◆ Data supplied:

-- ==== Sys2Proof/Machine/Branch.lean ====
section
/-! DEFINITION. The branches (45_compare_branch.md, 46_cond_branch.md, 47_uncond_branch.md): the branch
mechanism of R205, compare-and-branch, the fourteen condition-code branches, B, BL and BR. When a meaning here
runs, `idx` already holds the index after the branch and `taken` is false (R205, R273). -/

namespace Sys2Proof.Machine

open Sys2Proof

/-- `Branch(target)` (R205). -/
def State.branch (s : State) (target : Nat) : State := { s with idx := target, taken := true }

/-- A branch to an index if a condition holds (R205, R211). A record whose target lies outside `0..PLEN` is
refused, whether or not it would branch (`WF_TARGET`, R113, D28; DEDUCED, log 17). -/
def branchWhen (cond : Bool) (target : Int) (s : State) : Host.Outcome State Fault Refusal :=
  if targetOk s.plen target then
    if cond then .next (s.branch target.toNat) else .next s
  else .refused (.illFormed .target)

/-- CBZ (R206): all 64 bits are tested. -/
def execCbz (rt : RegNum) (target : Int) (s : State) : Host.Outcome State Fault Refusal :=
  branchWhen (s.readReg rt == 0) target s

/-- CBNZ (R207). -/
def execCbnz (rt : RegNum) (target : Int) (s : State) : Host.Outcome State Fault Refusal :=
  branchWhen (s.readReg rt != 0) target s

/-- BEQ (R212). -/
def execBeq (target : Int) (s : State) : Host.Outcome State Fault Refusal :=
  branchWhen (Cond.eq.holds s.flags) target s

/-- BNE (R213). -/
def execBne (target : Int) (s : State) : Host.Outcome State Fault Refusal :=
  branchWhen (Cond.ne.holds s.flags) target s

/-- BHS (R214). -/
def execBhs (target : Int) (s : State) : Host.Outcome State Fault Refusal :=
  branchWhen (Cond.hs.holds s.flags) target s

/-- BLO (R215). -/
def execBlo (target : Int) (s : State) : Host.Outcome State Fault Refusal :=
  branchWhen (Cond.lo.holds s.flags) target s

/-- BHI (R216). -/
def execBhi (target : Int) (s : State) : Host.Outcome State Fault Refusal :=
  branchWhen (Cond.hi.holds s.flags) target s

/-- BLS (R217). -/
def execBls (target : Int) (s : State) : Host.Outcome State Fault Refusal :=
  branchWhen (Cond.ls.holds s.flags) target s

/-- BGE (R218). -/
def execBge (target : Int) (s : State) : Host.Outcome State Fault Refusal :=
  branchWhen (Cond.ge.holds s.flags) target s

/-- BLT (R219). -/
def execBlt (target : Int) (s : State) : Host.Outcome State Fault Refusal :=
  branchWhen (Cond.lt.holds s.flags) target s

/-- BGT (R220). -/
def execBgt (target : Int) (s : State) : Host.Outcome State Fault Refusal :=
  branchWhen (Cond.gt.holds s.flags) target s

/-- BLE (R221). -/
def execBle (target : Int) (s : State) : Host.Outcome State Fault Refusal :=
  branchWhen (Cond.le.holds s.flags) target s

/-- BMI (R222). -/
def execBmi (target : Int) (s : State) : Host.Outcome State Fault Refusal :=
  branchWhen (Cond.mi.holds s.flags) target s

/-- BPL (R223). -/
def execBpl (target : Int) (s : State) : Host.Outcome State Fault Refusal :=
  branchWhen (Cond.pl.holds s.flags) target s

/-- BVS (R224). -/
def execBvs (target : Int) (s : State) : Host.Outcome State Fault Refusal :=
  branchWhen (Cond.vs.holds s.flags) target s

/-- BVC (R225). -/
def execBvc (target : Int) (s : State) : Host.Outcome State Fault Refusal :=
  branchWhen (Cond.vc.holds s.flags) target s

/-- B (R231). -/
def execB (target : Int) (s : State) : Host.Outcome State Fault Refusal := branchWhen true target s

/-- BL (R232, 90_conflicts.md C1): the address of the instruction after the BL, which `idx` already names, goes
to the link register before the branch. -/
def execBl (target : Int) (s : State) : Host.Outcome State Fault Refusal :=
  branchWhen true target (s.writeReg lrIndex (s.instrAddr s.idx))

/-- Whether an address lies "within the text segment" (R233, D27): from `TEXT_BASE` to the address after the
last instruction. The end is a number and does not wrap, for straps that break R38's constraint too: DESIGN
CHOICE, log 21. -/
def State.inText (s : State) (t : Word) : Bool :=
  decide (s.params.textBase.toNat ≤ t.toNat) && decide (t.toNat ≤ s.params.textBase.toNat + isize * s.plen)

/-- The lines of BR (R233): alignment first, then range. -/
def branchRegister (rn : RegNum) (s : State) : Run Unit :=
  let t := s.readReg rn
  if t.extractLsb' 0 2 ≠ 0 then .raised { kind := .pcAlignment, addr := t } s
  else if s.inText t then .done () (s.branch ((t.toNat - s.params.textBase.toNat) / isize))
  else .raised { kind := .segment, addr := t } s

/-- BR (R233). -/
def execBr (rn : RegNum) (s : State) : Host.Outcome State Fault Refusal := (branchRegister rn s).outcome

end Sys2Proof.Machine
end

◆ What to do: The output should be exactly the lines above from the line containing "already names, goes" to the line containing "last instruction. The", inclusive, with no other lines.

◆ Answer to this task:
/-- BL (R232, 90_conflicts.md C1): the address of the instruction after the BL, which `idx` already names, goes
to the link register before the branch. -/
def execBl (target : Int) (s : State) : Host.Outcome State Fault Refusal :=
  branchWhen true target (s.writeReg lrIndex (s.instrAddr s.idx))

/-- Whether an address lies "within the text segment" (R233, D27): from `TEXT_BASE` to the address after the
last instruction. The end is a number and does not wrap, for straps that break R38's constraint too: DESIGN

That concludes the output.